Trade Minister Tim Groser will represent New Zealand at the OECD’s annual Ministerial Council Meeting (MCM) and Forum in Paris from 27 to 30 May.

“The theme for this year’s meeting is ‘It’s all about people: Jobs, Equality and Trust’,” says Mr Groser.

“The Ministerial Council Meeting provides the opportunity to discuss the big challenges the world faces today such as high unemployment, inequality, and low economic growth in many countries. Trade is an important mechanism to help achieve sustained and inclusive growth and address some of these pressing issues.

“Increasingly we are seeing different stages of production taking place in different countries. These global value chains across borders can lift the economic performance of entire regions and provide access to much bigger markets for the niche goods that New Zealand produces. It also provides new opportunities for trade in high value services, such as IT, that New Zealand can offer.

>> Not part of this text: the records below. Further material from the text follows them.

/-- The registers of block CSP. -/
def regsCSP : List RegDef := [
  ⟨0x0, 1, 4, false, 0x22200810, 0xFFFFFF7F, 0, 0, 0, 0, 0⟩,
  ⟨0x4, 1, 4, false, 0, 0, 0, 0xFE, 0, 0, 0⟩,
  ⟨0x8, 1, 4, false, 0, 0, 0, 0, 0, 0, 0⟩,
  ⟨0xC, 1, 4, false, 0, 0, 0, 0, 0, 0, 0⟩,
  ⟨0x10, 1, 4, false, 0, 0, 0, 0, 0, 0, 0⟩,
  ⟨0x14, 1, 4, false, 0, 0, 0, 0, 0, 0, 0⟩,
  ⟨0x18, 1, 4, false, 0, 0, 0, 0, 0, 0, 0⟩,
  ⟨0x20, 1, 4, false, 0, 0, 0, 0, 0, 0xFFFFFFFF, 0⟩,
  ⟨0x24, 1, 4, false, 0, 0, 0, 0, 0, 0x10000, 0⟩,
  ⟨0x28, 1, 4, false, 0, 0, 0, 0, 0, 0, 0⟩,
  ⟨0x2C, 1, 4, false, 0, 0, 0, 0, 0, 0, 0⟩,
  ⟨0x30, 1, 4, false, 0, 0, 0, 0, 0, 0, 0⟩,
  ⟨0x38, 1, 4, true, 0, 0, 0, 0, 0, 0, 0⟩,
  ⟨0x40, 1, 4, false, 0x1F, 0x1F, 0, 0, 0, 0, 0⟩,
  ⟨0x44, 1, 4, false, 0, 0, 0, 0, 0xFFFFFFFF, 0, 0⟩,
  ⟨0x48, 1, 4, false, 0, 0, 0, 0, 0, 0xFFFFFFFF, 0⟩,
  ⟨0x4C, 1, 4, false, 0, 0, 0, 0, 0, 0, 0⟩]

/-! ### Block ETH: base 0x060000, 2 instances, stride 0x400 (R352; 16_backbone.md) -/

def ETH_CFG (p : Nat) : Nat := 0x060000 + 0x400 * p + 0x0
def ETH_CFG_RELAY (p : Nat) : Fld := ⟨ETH_CFG p, 3, 3⟩
def ETH_CFG_PACE100 (p : Nat) : Fld := ⟨ETH_CFG p, 2, 2⟩
def ETH_CFG_ANEN (p : Nat) : Fld := ⟨ETH_CFG p, 1, 1⟩
def ETH_CFG_EN (p : Nat) : Fld := ⟨ETH_CFG p, 0, 0⟩
def ETH_ST (p : Nat) : Nat := 0x060000 + 0x400 * p + 0x4
def ETH_ST_LINKDOWNSEEN (p : Nat) : Fld := ⟨ETH_ST p, 3, 3⟩
def ETH_ST_ASCAP (p : Nat) : Fld := ⟨ETH_ST p, 2, 2⟩
def ETH_ST_ANDONE (p : Nat) : Fld := ⟨ETH_ST p, 1, 1⟩
def ETH_ST_LINK (p : Nat) : Fld := ⟨ETH_ST p, 0, 0⟩
def ETH_TSLAT (p : Nat) : Nat := 0x060000 + 0x400 * p + 0x8
def ETH_TSLAT_TXLAT (p : Nat) : Fld := ⟨ETH_TSLAT p, 31, 16⟩
def ETH_TSLAT_RXLAT (p : Nat) : Fld := ⟨ETH_TSLAT p, 15, 0⟩
def ETH_RXGOOD (p i : Nat) : Nat := 0x060000 + 0x400 * p + 0x10 + 0x4 * i
def ETH_RXGOOD_V (p i : Nat) : Fld := ⟨ETH_RXGOOD p i, 31, 0⟩
def QBV_CTRL (p : Nat) : Nat := 0x060000 + 0x400 * p + 0x100
def QBV_CTRL_LEN (p : Nat) : Fld := ⟨QBV_CTRL p, 14, 8⟩
def QBV_CTRL_ERR (p : Nat) : Fld := ⟨QBV_CTRL p, 3, 3⟩
def QBV_CTRL_PEND (p : Nat) : Fld := ⟨QBV_CTRL p, 2, 2⟩
def QBV_CTRL_APPLY (p : Nat) : Fld := ⟨QBV_CTRL p, 1, 1⟩
def QBV_CTRL_EN (p : Nat) : Fld := ⟨QBV_CTRL p, 0, 0⟩
def QBV_BASE (p : Nat) : Nat := 0x060000 + 0x400 * p + 0x108
def QBV_BASE_V (p : Nat) : Fld := ⟨QBV_BASE p, 63, 0⟩
def QBV_CYCLE (p : Nat) : Nat := 0x060000 + 0x400 * p + 0x110
def QBV_CYCLE_V (p : Nat) : Fld := ⟨QBV_CYCLE p, 31, 0⟩
def QBV_ST (p : Nat) : Nat := 0x060000 + 0x400 * p + 0x114
def QBV_ST_ENTRY (p : Nat) : Fld := ⟨QBV_ST p, 5, 0⟩
def QBV_GCL (p i : Nat) : Nat := 0x060000 + 0x400 * p + 0x200 + 0x4 * i
def QBV_GCL_GATES (p i : Nat) : Fld := ⟨QBV_GCL p i, 31, 24⟩
def QBV_GCL_INTERVAL (p i : Nat) : Fld := ⟨QBV_GCL p i, 23, 0⟩
def QBV_OPER (p i : Nat) : Nat := 0x060000 + 0x400 * p + 0x300 + 0x4 * i
def QBV_OPER_V (p i : Nat) : Fld := ⟨QBV_OPER p i, 31, 0⟩

/-- The registers of block ETH. -/
def regsETH : List RegDef := [
  ⟨0x0, 1, 4, false, 0xA, 0xF, 0, 0, 0, 0, 0⟩,
  ⟨0x4, 1, 4, false, 0, 0, 0, 0x8, 0, 0, 0⟩,
  ⟨0x8, 1, 4, false, 0, 0xFFFFFFFF, 0, 0, 0, 0, 0⟩,
  ⟨0x10, 6, 4, false, 0, 0, 0, 0, 0, 0, 0⟩,
  ⟨0x100, 1, 4, false, 0, 0x7F01, 0, 0x8, 0, 0x2, 0⟩,
  ⟨0x108, 1, 4, true, 0, 0xFFFFFFFFFFFFFFFF, 0, 0, 0, 0, 0⟩,
  ⟨0x110, 1, 4, false, 0x1E848, 0xFFFFFFFF, 0, 0, 0, 0, 0⟩,
  ⟨0x114, 1, 4, false, 0, 0, 0, 0, 0, 0, 0⟩,
  ⟨0x200, 64, 4, false, 0xFF000000, 0xFFFFFFFF, 0, 0, 0, 0, 0⟩,
  ⟨0x300, 64, 4, false, 0, 0, 0, 0, 0, 0, 0⟩]

/-! ### Block BB: base 0x060800 (R20, R353; 01_axis_fabric.md, 16_backbone.md) -/

def ETH_MAC : Nat := 0x060800
def ETH_MAC_V : Fld := ⟨ETH_MAC, 63, 0⟩
def ETH_VLAN : Nat := 0x060808
def ETH_VLAN_TAGEN : Fld := ⟨ETH_VLAN, 31, 31⟩
def ETH_VLAN_PCP : Fld := ⟨ETH_VLAN, 30, 28⟩
def ETH_VLAN_HOSTQ : Fld := ⟨ETH_VLAN, 27, 25⟩
def ETH_VLAN_DEFPCP : Fld := ⟨ETH_VLAN, 24, 22⟩
def ETH_VLAN_VID : Fld := ⟨ETH_VLAN, 11, 0⟩
def ETH_HTYPE : Nat := 0x06080C
def ETH_HTYPE_V : Fld := ⟨ETH_HTYPE, 15, 0⟩
def MDIO_CMD : Nat := 0x060810
def MDIO_CMD_GO : Fld := ⟨MDIO_CMD, 31, 31⟩
def MDIO_CMD_BUSY : Fld := ⟨MDIO_CMD, 30, 30⟩
def MDIO_CMD_REFUSED : Fld := ⟨MDIO_CMD, 29, 29⟩
def MDIO_CMD_WR : Fld := ⟨MDIO_CMD, 28, 28⟩
def MDIO_CMD_PHYAD : Fld := ⟨MDIO_CMD, 25, 21⟩
def MDIO_CMD_REGAD : Fld := ⟨MDIO_CMD, 20, 16⟩
def MDIO_CMD_DATA : Fld := ⟨MDIO_CMD, 15, 0⟩
def CT_TIME : Nat := 0x061000
def CT_TIME_V : Fld := ⟨CT_TIME, 63, 0⟩
def CT_TICKCFG : Nat := 0x061008
def CT_TICKCFG_REFUSED : Fld := ⟨CT_TICKCFG, 31, 31⟩
def CT_TICKCFG_TICKUS : Fld := ⟨CT_TICKCFG, 9, 0⟩
def CT_ST : Nat := 0x06100C
def CT_ST_SLEWING : Fld := ⟨CT_ST, 8, 8⟩
def CT_ST_SLVPORT : Fld := ⟨CT_ST, 7, 6⟩
def CT_ST_REFUSED : Fld := ⟨CT_ST, 5, 5⟩
def CT_ST_HOLDSEEN : Fld := ⟨CT_ST, 4, 4⟩
def CT_ST_STEPPED : Fld := ⟨CT_ST, 3, 3⟩
def CT_ST_MODE : Fld := ⟨CT_ST, 2, 0⟩
def CT_OFFSET : Nat := 0x061010
def CT_OFFSET_V : Fld := ⟨CT_OFFSET, 31, 0⟩
def CT_SERVO : Nat := 0x061014
def CT_SERVO_SLEWPPM : Fld := ⟨CT_SERVO, 31, 24⟩
def CT_SERVO_BW : Fld := ⟨CT_SERVO, 23, 16⟩
def CT_THR : Nat := 0x061018
def CT_THR_STEPTHR : Fld := ⟨CT_THR, 31, 16⟩
def CT_THR_LOCKTHR : Fld := ⟨CT_THR, 15, 0⟩
def CT_RATE : Nat := 0x06101C
def CT_RATE_V : Fld := ⟨CT_RATE, 31, 0⟩
def CT_SET : Nat := 0x061020
def CT_SET_V : Fld := ⟨CT_SET, 63, 0⟩
def CT_SETCTRL : Nat := 0x061028
def CT_SETCTRL_GO : Fld := ⟨CT_SETCTRL, 0, 0⟩
def CT_HOLDCNT : Nat := 0x06102C
def CT_HOLDCNT_V : Fld := ⟨CT_HOLDCNT, 31, 0⟩
def GPTP_CFG : Nat := 0x061100
def GPTP_CFG_PRIO1 : Fld := ⟨GPTP_CFG, 31, 24⟩
def GPTP_CFG_PRIO2 : Fld := ⟨GPTP_CFG, 23, 16⟩
def GPTP_CFG_GMCAP : Fld := ⟨GPTP_CFG, 15, 15⟩
def GPTP_CFG_EXTCFG : Fld := ⟨GPTP_CFG, 14, 14⟩
def GPTP_CFG_ROLE1 : Fld := ⟨GPTP_CFG, 13, 12⟩
def GPTP_CFG_ROLE0 : Fld := ⟨GPTP_CFG, 11, 10⟩
def GPTP_CFG_SYNCLOG : Fld := ⟨GPTP_CFG, 3, 0⟩
def GPTP_GMID : Nat := 0x061108
def GPTP_GMID_V : Fld := ⟨GPTP_GMID, 63, 0⟩
def GPTP_PDLY (i : Nat) : Nat := 0x061110 + 0x4 * i
def GPTP_PDLY_V (i : Nat) : Fld := ⟨GPTP_PDLY i, 31, 0⟩
def GPTP_NDTHR : Nat := 0x061118
def GPTP_NDTHR_V : Fld := ⟨GPTP_NDTHR, 31, 0⟩
def GPTP_DISC : Nat := 0x06111C
def GPTP_DISC_V : Fld := ⟨GPTP_DISC, 31, 0⟩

“Asia is a significant hub for global value chains. New Zealand is well placed to take advantage of this through our network of free trade agreements and business connections.”

Mr Groser will also attend the World Trade Organisation mini-Ministerial meeting and speak at the G20-OECD Stocktaking Seminar.

“I am looking forward to exchanging ideas with other Ministers and G20 members about steps that we all could take to prevent protectionism from diluting progress already made to open markets,” says Mr Groser.

While in Paris, Mr Groser will also meet with French counterparts to discuss climate change issues, and participate in business meetings to promote trade links between New Zealand and France.

Background information:

New Zealand joined the Organisation for Economic Cooperation and Development (OECD) in 1973.

The OECD Ministerial Council meeting will include Ministers from the OECD's 34 member countries, and other countries including Brazil, China, India, Indonesia, Russia and South Africa. Representatives from the IMF, World Bank and WTO will also attend.

Global value chains refer to different stages of production – from design, manufacture and assembly, to sales and service – taking place in different countries. For example, an iPod designed in the United States, with parts manufactured across Asia is assembled in China and sold in Australia.